Le comte Dracula; se méfier des imitations

Dracula, star du cinéma

C'est en 1922 qu'est sortie sur les écrans la première production cinématographique adaptée du roman de Stoker : Nosferatu le vampire, de Murnau. Il s'agit d'une version non créditée de Dracula, un film-culte, remarquable notamment pour l'impression d'angoisse qu'il suscite. Ensuite, en 1931, c'est l'acteur Bela Lugosi qui interprète le rôle du comte. Bien d'autres Dracula suivront, dont celui incarné par le célèbre acteur Christopher Lee.

Plus de 140 films de plus ou moins bon goût (mais toujours celui un peu âcre et métallique du sang) ont été consacrés à Dracula et à ses cousins germains.

Le personnage de Dracula, l'étalon en quelque sorte de tous les vampires, Nosferatu et autres non-morts qui l'ont suivi, est né dans le roman de Bram Stoker, Dracula, un best-seller immédiat publié en 1897. Dans ce roman, l'action se déroule en Transylvanie, une province de la Roumanie. Un voyageur demande asile dans un château sombre, lugubre. Le maître des lieux est un personnage inquiétant, tout d'obscurité et de mystère. Voici le comte Dracula et, avec lui, son effroyable secret...

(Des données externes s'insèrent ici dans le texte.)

@[simp] theorem Lane.msixSend_id (l : Lane) (v : Nat) : (l.msixSend v).id = l.id := rfl
@[simp] theorem Lane.msixSend_now (l : Lane) (v : Nat) : (l.msixSend v).now = l.now := rfl
@[simp] theorem Lane.msixSend_relAt (l : Lane) (v : Nat) : (l.msixSend v).relAt = l.relAt := rfl
@[simp] theorem Lane.msixSend_free (l : Lane) (v : Nat) : (l.msixSend v).free = l.free := rfl
@[simp] theorem Lane.msixSend_regs (l : Lane) (v : Nat) : (l.msixSend v).regs = l.regs := rfl
@[simp] theorem Lane.msixSend_status (l : Lane) (v : Nat) : (l.msixSend v).status = l.status := rfl
@[simp] theorem Lane.msixSend_sys (l : Lane) (v : Nat) : (l.msixSend v).sys = l.sys := rfl
@[simp] theorem Lane.msixSend_tl (l : Lane) (v : Nat) : (l.msixSend v).tl = l.tl := rfl
@[simp] theorem Lane.msixSend_fb (l : Lane) (v : Nat) : (l.msixSend v).fb = l.fb := rfl
@[simp] theorem Lane.msixSend_cv (l : Lane) (v : Nat) : (l.msixSend v).cv = l.cv := rfl
@[simp] theorem Lane.msixSend_cm (l : Lane) (v : Nat) : (l.msixSend v).cm = l.cm := rfl
@[simp] theorem Lane.msixSend_le (l : Lane) (v : Nat) : (l.msixSend v).le = l.le := rfl
@[simp] theorem Lane.msixSend_sf (l : Lane) (v : Nat) : (l.msixSend v).sf = l.sf := rfl
@[simp] theorem Lane.msixSend_port (l : Lane) (v : Nat) : (l.msixSend v).port = l.port := rfl
@[simp] theorem Lane.msixSend_die (l : Lane) (v : Nat) : (l.msixSend v).die = l.die := rfl
@[simp] theorem Lane.msixSend_ln (l : Lane) (v : Nat) : (l.msixSend v).ln = l.ln := rfl
@[simp] theorem Lane.msixSend_ig (l : Lane) (v : Nat) : (l.msixSend v).ig = l.ig := rfl
@[simp] theorem Lane.msixSend_ts (l : Lane) (v : Nat) : (l.msixSend v).ts = l.ts := rfl
@[simp] theorem Lane.msixSend_sp (l : Lane) (v : Nat) : (l.msixSend v).sp = l.sp := rfl
@[simp] theorem Lane.msixSend_env (l : Lane) (v : Nat) : (l.msixSend v).env = l.env := rfl
@[simp] theorem Lane.msixSend_pw (l : Lane) (v : Nat) : (l.msixSend v).pw = l.pw := rfl
@[simp] theorem Lane.msixSend_head (l : Lane) (v : Nat) : (l.msixSend v).head = l.head := rfl

@[simp] theorem Lane.msix_id (l : Lane) (v : Nat) : (l.msix v).id = l.id := by unfold Lane.msix; split <;> first | rfl | (split <;> first | rfl | (split <;> rfl))
@[simp] theorem Lane.msix_now (l : Lane) (v : Nat) : (l.msix v).now = l.now := by unfold Lane.msix; split <;> first | rfl | (split <;> first | rfl | (split <;> rfl))
@[simp] theorem Lane.msix_relAt (l : Lane) (v : Nat) : (l.msix v).relAt = l.relAt := by unfold Lane.msix; split <;> first | rfl | (split <;> first | rfl | (split <;> rfl))
@[simp] theorem Lane.msix_free (l : Lane) (v : Nat) : (l.msix v).free = l.free := by unfold Lane.msix; split <;> first | rfl | (split <;> first | rfl | (split <;> rfl))
@[simp] theorem Lane.msix_regs (l : Lane) (v : Nat) : (l.msix v).regs = l.regs := by unfold Lane.msix; split <;> first | rfl | (split <;> first | rfl | (split <;> rfl))
@[simp] theorem Lane.msix_status (l : Lane) (v : Nat) : (l.msix v).status = l.status := by unfold Lane.msix; split <;> first | rfl | (split <;> first | rfl | (split <;> rfl))
@[simp] theorem Lane.msix_sys (l : Lane) (v : Nat) : (l.msix v).sys = l.sys := by unfold Lane.msix; split <;> first | rfl | (split <;> first | rfl | (split <;> rfl))
@[simp] theorem Lane.msix_tl (l : Lane) (v : Nat) : (l.msix v).tl = l.tl := by unfold Lane.msix; split <;> first | rfl | (split <;> first | rfl | (split <;> rfl))
@[simp] theorem Lane.msix_fb (l : Lane) (v : Nat) : (l.msix v).fb = l.fb := by unfold Lane.msix; split <;> first | rfl | (split <;> first | rfl | (split <;> rfl))
@[simp] theorem Lane.msix_cv (l : Lane) (v : Nat) : (l.msix v).cv = l.cv := by unfold Lane.msix; split <;> first | rfl | (split <;> first | rfl | (split <;> rfl))
@[simp] theorem Lane.msix_cm (l : Lane) (v : Nat) : (l.msix v).cm = l.cm := by unfold Lane.msix; split <;> first | rfl | (split <;> first | rfl | (split <;> rfl))
@[simp] theorem Lane.msix_le (l : Lane) (v : Nat) : (l.msix v).le = l.le := by unfold Lane.msix; split <;> first | rfl | (split <;> first | rfl | (split <;> rfl))
@[simp] theorem Lane.msix_sf (l : Lane) (v : Nat) : (l.msix v).sf = l.sf := by unfold Lane.msix; split <;> first | rfl | (split <;> first | rfl | (split <;> rfl))
@[simp] theorem Lane.msix_port (l : Lane) (v : Nat) : (l.msix v).port = l.port := by unfold Lane.msix; split <;> first | rfl | (split <;> first | rfl | (split <;> rfl))
@[simp] theorem Lane.msix_die (l : Lane) (v : Nat) : (l.msix v).die = l.die := by unfold Lane.msix; split <;> first | rfl | (split <;> first | rfl | (split <;> rfl))
@[simp] theorem Lane.msix_ln (l : Lane) (v : Nat) : (l.msix v).ln = l.ln := by unfold Lane.msix; split <;> first | rfl | (split <;> first | rfl | (split <;> rfl))
@[simp] theorem Lane.msix_ig (l : Lane) (v : Nat) : (l.msix v).ig = l.ig := by unfold Lane.msix; split <;> first | rfl | (split <;> first | rfl | (split <;> rfl))
@[simp] theorem Lane.msix_ts (l : Lane) (v : Nat) : (l.msix v).ts = l.ts := by unfold Lane.msix; split <;> first | rfl | (split <;> first | rfl | (split <;> rfl))
@[simp] theorem Lane.msix_sp (l : Lane) (v : Nat) : (l.msix v).sp = l.sp := by unfold Lane.msix; split <;> first | rfl | (split <;> first | rfl | (split <;> rfl))
@[simp] theorem Lane.msix_env (l : Lane) (v : Nat) : (l.msix v).env = l.env := by unfold Lane.msix; split <;> first | rfl | (split <;> first | rfl | (split <;> rfl))
@[simp] theorem Lane.msix_pw (l : Lane) (v : Nat) : (l.msix v).pw = l.pw := by unfold Lane.msix; split <;> first | rfl | (split <;> first | rfl | (split <;> rfl))
@[simp] theorem Lane.msix_head (l : Lane) (v : Nat) : (l.msix v).head = l.head := by unfold Lane.msix; split <;> first | rfl | (split <;> first | rfl | (split <;> rfl))

theorem Lane.fireFold_keeps {α : Type} (p : Lane → α) (hp : ∀ l v, p (Lane.msix l v) = p l) (mask : Nat) :
    ∀ (vs : List (Nat × Nat)) (l : Lane), p (vs.foldl (fun l vm => if vm.2 &&& mask ≠ 0 then l.msix vm.1 else l) l) = p l
  | [], _ => rfl
  | vm :: vs, l => by
    rw [List.foldl_cons, Lane.fireFold_keeps p hp mask vs]
    split <;> simp [hp]

@[simp] theorem Lane.fireVectors_id (l : Lane) (off mask : Nat) : (l.fireVectors off mask).id = l.id := Lane.fireFold_keeps (·.id) (fun l v => Lane.msix_id l v) mask _ l
@[simp] theorem Lane.fireVectors_now (l : Lane) (off mask : Nat) : (l.fireVectors off mask).now = l.now := Lane.fireFold_keeps (·.now) (fun l v => Lane.msix_now l v) mask _ l
@[simp] theorem Lane.fireVectors_relAt (l : Lane) (off mask : Nat) : (l.fireVectors off mask).relAt = l.relAt := Lane.fireFold_keeps (·.relAt) (fun l v => Lane.msix_relAt l v) mask _ l
@[simp] theorem Lane.fireVectors_free (l : Lane) (off mask : Nat) : (l.fireVectors off mask).free = l.free := Lane.fireFold_keeps (·.free) (fun l v => Lane.msix_free l v) mask _ l
@[simp] theorem Lane.fireVectors_regs (l : Lane) (off mask : Nat) : (l.fireVectors off mask).regs = l.regs := Lane.fireFold_keeps (·.regs) (fun l v => Lane.msix_regs l v) mask _ l
@[simp] theorem Lane.fireVectors_status (l : Lane) (off mask : Nat) : (l.fireVectors off mask).status = l.status := Lane.fireFold_keeps (·.status) (fun l v => Lane.msix_status l v) mask _ l
@[simp] theorem Lane.fireVectors_sys (l : Lane) (off mask : Nat) : (l.fireVectors off mask).sys = l.sys := Lane.fireFold_keeps (·.sys) (fun l v => Lane.msix_sys l v) mask _ l
@[simp] theorem Lane.fireVectors_tl (l : Lane) (off mask : Nat) : (l.fireVectors off mask).tl = l.tl := Lane.fireFold_keeps (·.tl) (fun l v => Lane.msix_tl l v) mask _ l
@[simp] theorem Lane.fireVectors_fb (l : Lane) (off mask : Nat) : (l.fireVectors off mask).fb = l.fb := Lane.fireFold_keeps (·.fb) (fun l v => Lane.msix_fb l v) mask _ l
@[simp] theorem Lane.fireVectors_cv (l : Lane) (off mask : Nat) : (l.fireVectors off mask).cv = l.cv := Lane.fireFold_keeps (·.cv) (fun l v => Lane.msix_cv l v) mask _ l
@[simp] theorem Lane.fireVectors_cm (l : Lane) (off mask : Nat) : (l.fireVectors off mask).cm = l.cm := Lane.fireFold_keeps (·.cm) (fun l v => Lane.msix_cm l v) mask _ l
@[simp] theorem Lane.fireVectors_le (l : Lane) (off mask : Nat) : (l.fireVectors off mask).le = l.le := Lane.fireFold_keeps (·.le) (fun l v => Lane.msix_le l v) mask _ l
@[simp] theorem Lane.fireVectors_sf (l : Lane) (off mask : Nat) : (l.fireVectors off mask).sf = l.sf := Lane.fireFold_keeps (·.sf) (fun l v => Lane.msix_sf l v) mask _ l
@[simp] theorem Lane.fireVectors_port (l : Lane) (off mask : Nat) : (l.fireVectors off mask).port = l.port := Lane.fireFold_keeps (·.port) (fun l v => Lane.msix_port l v) mask _ l
@[simp] theorem Lane.fireVectors_die (l : Lane) (off mask : Nat) : (l.fireVectors off mask).die = l.die := Lane.fireFold_keeps (·.die) (fun l v => Lane.msix_die l v) mask _ l
@[simp] theorem Lane.fireVectors_ln (l : Lane) (off mask : Nat) : (l.fireVectors off mask).ln = l.ln := Lane.fireFold_keeps (·.ln) (fun l v => Lane.msix_ln l v) mask _ l
@[simp] theorem Lane.fireVectors_ig (l : Lane) (off mask : Nat) : (l.fireVectors off mask).ig = l.ig := Lane.fireFold_keeps (·.ig) (fun l v => Lane.msix_ig l v) mask _ l
@[simp] theorem Lane.fireVectors_ts (l : Lane) (off mask : Nat) : (l.fireVectors off mask).ts = l.ts := Lane.fireFold_keeps (·.ts) (fun l v => Lane.msix_ts l v) mask _ l
@[simp] theorem Lane.fireVectors_sp (l : Lane) (off mask : Nat) : (l.fireVectors off mask).sp = l.sp := Lane.fireFold_keeps (·.sp) (fun l v => Lane.msix_sp l v) mask _ l
@[simp] theorem Lane.fireVectors_env (l : Lane) (off mask : Nat) : (l.fireVectors off mask).env = l.env := Lane.fireFold_keeps (·.env) (fun l v => Lane.msix_env l v) mask _ l
@[simp] theorem Lane.fireVectors_pw (l : Lane) (off mask : Nat) : (l.fireVectors off mask).pw = l.pw := Lane.fireFold_keeps (·.pw) (fun l v => Lane.msix_pw l v) mask _ l
@[simp] theorem Lane.fireVectors_head (l : Lane) (off mask : Nat) : (l.fireVectors off mask).head = l.head := Lane.fireFold_keeps (·.head) (fun l v => Lane.msix_head l v) mask _ l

Dracula est un vampire, un non-mort. Plus précisément, le comte Dracula est mort depuis des lunes, mais un privilège sans égal lui a permis de ne pas s'anéantir totalement, d'exister sous une forme non humaine. Il sommeille le jour, ressemblant à s'y méprendre à un cadavre mais, dès que le soleil se couche, il écarte ses bras, se lève et cherche dans la nuit des proies, préférablement humaines, dont il pourra boire le sang. Tel est le lourd secret du vampire : sans un apport régulier de sang d'autrui, son corps redeviendra poussière. Le vampire infeste donc les vivants en absorbant leur sang pour perpétuer sa longévité; chaque victime de Dracula devient à son tour vampire.

Bram Stoker
(1847-1912)

L'auteur de Dracula est un écrivain et homme de théâtre irlandais, né à Clontarf (Dublin), mort à Londres. Fait intéressant : le jeune Stoker passa ses huit premières années entre la vie et la mort, miné par de multiples maladies et écoutant, pour passer le temps, les nombreuses légendes celtes que lui racontait sa mère. Il sera plus tard chroniqueur de théâtre. En 1882, il publie son premier recueil de nouvelles fantastiques, Au-delà du crépuscule, des contes pour enfants qu'il dédie à son fils Noël. Puis, ce sera le roman Dracula, dont le personnage deviendra pour tout le monde l'archétype du vampire.


 

 

 

La symbolique du vampire :

Dracula est dangereux, mais il attire autant qu'il repousse. S'il sent le souffre et les effluves de l'enfer à plein nez, un vent malsain fait d'érotisme sombre le précède et le suit dans la chambre des victimes qu'il honore de sa mortelle visite. Le vampire est un paria, mais un paria d'exception, un marginal que l'on voit marcher seul dans la nuit. Il représente l'image même de la subversion, et c'est en ce sens qu'il semble dangereux pour la société dominante car il incarne son contraire et bafoue ses lois les plus élémentaires pour n'appliquer que les siennes propres. Il est la folie face à la raison, la liberté face à l'aliénation, le plaisir face à la rigidité des mœurs, le paganisme face au catholicisme. Il est aussi le côté noir qui réside en chacun de nous et qui sort, subrepticement, aux petites heures de la nuit, pendant notre sommeil.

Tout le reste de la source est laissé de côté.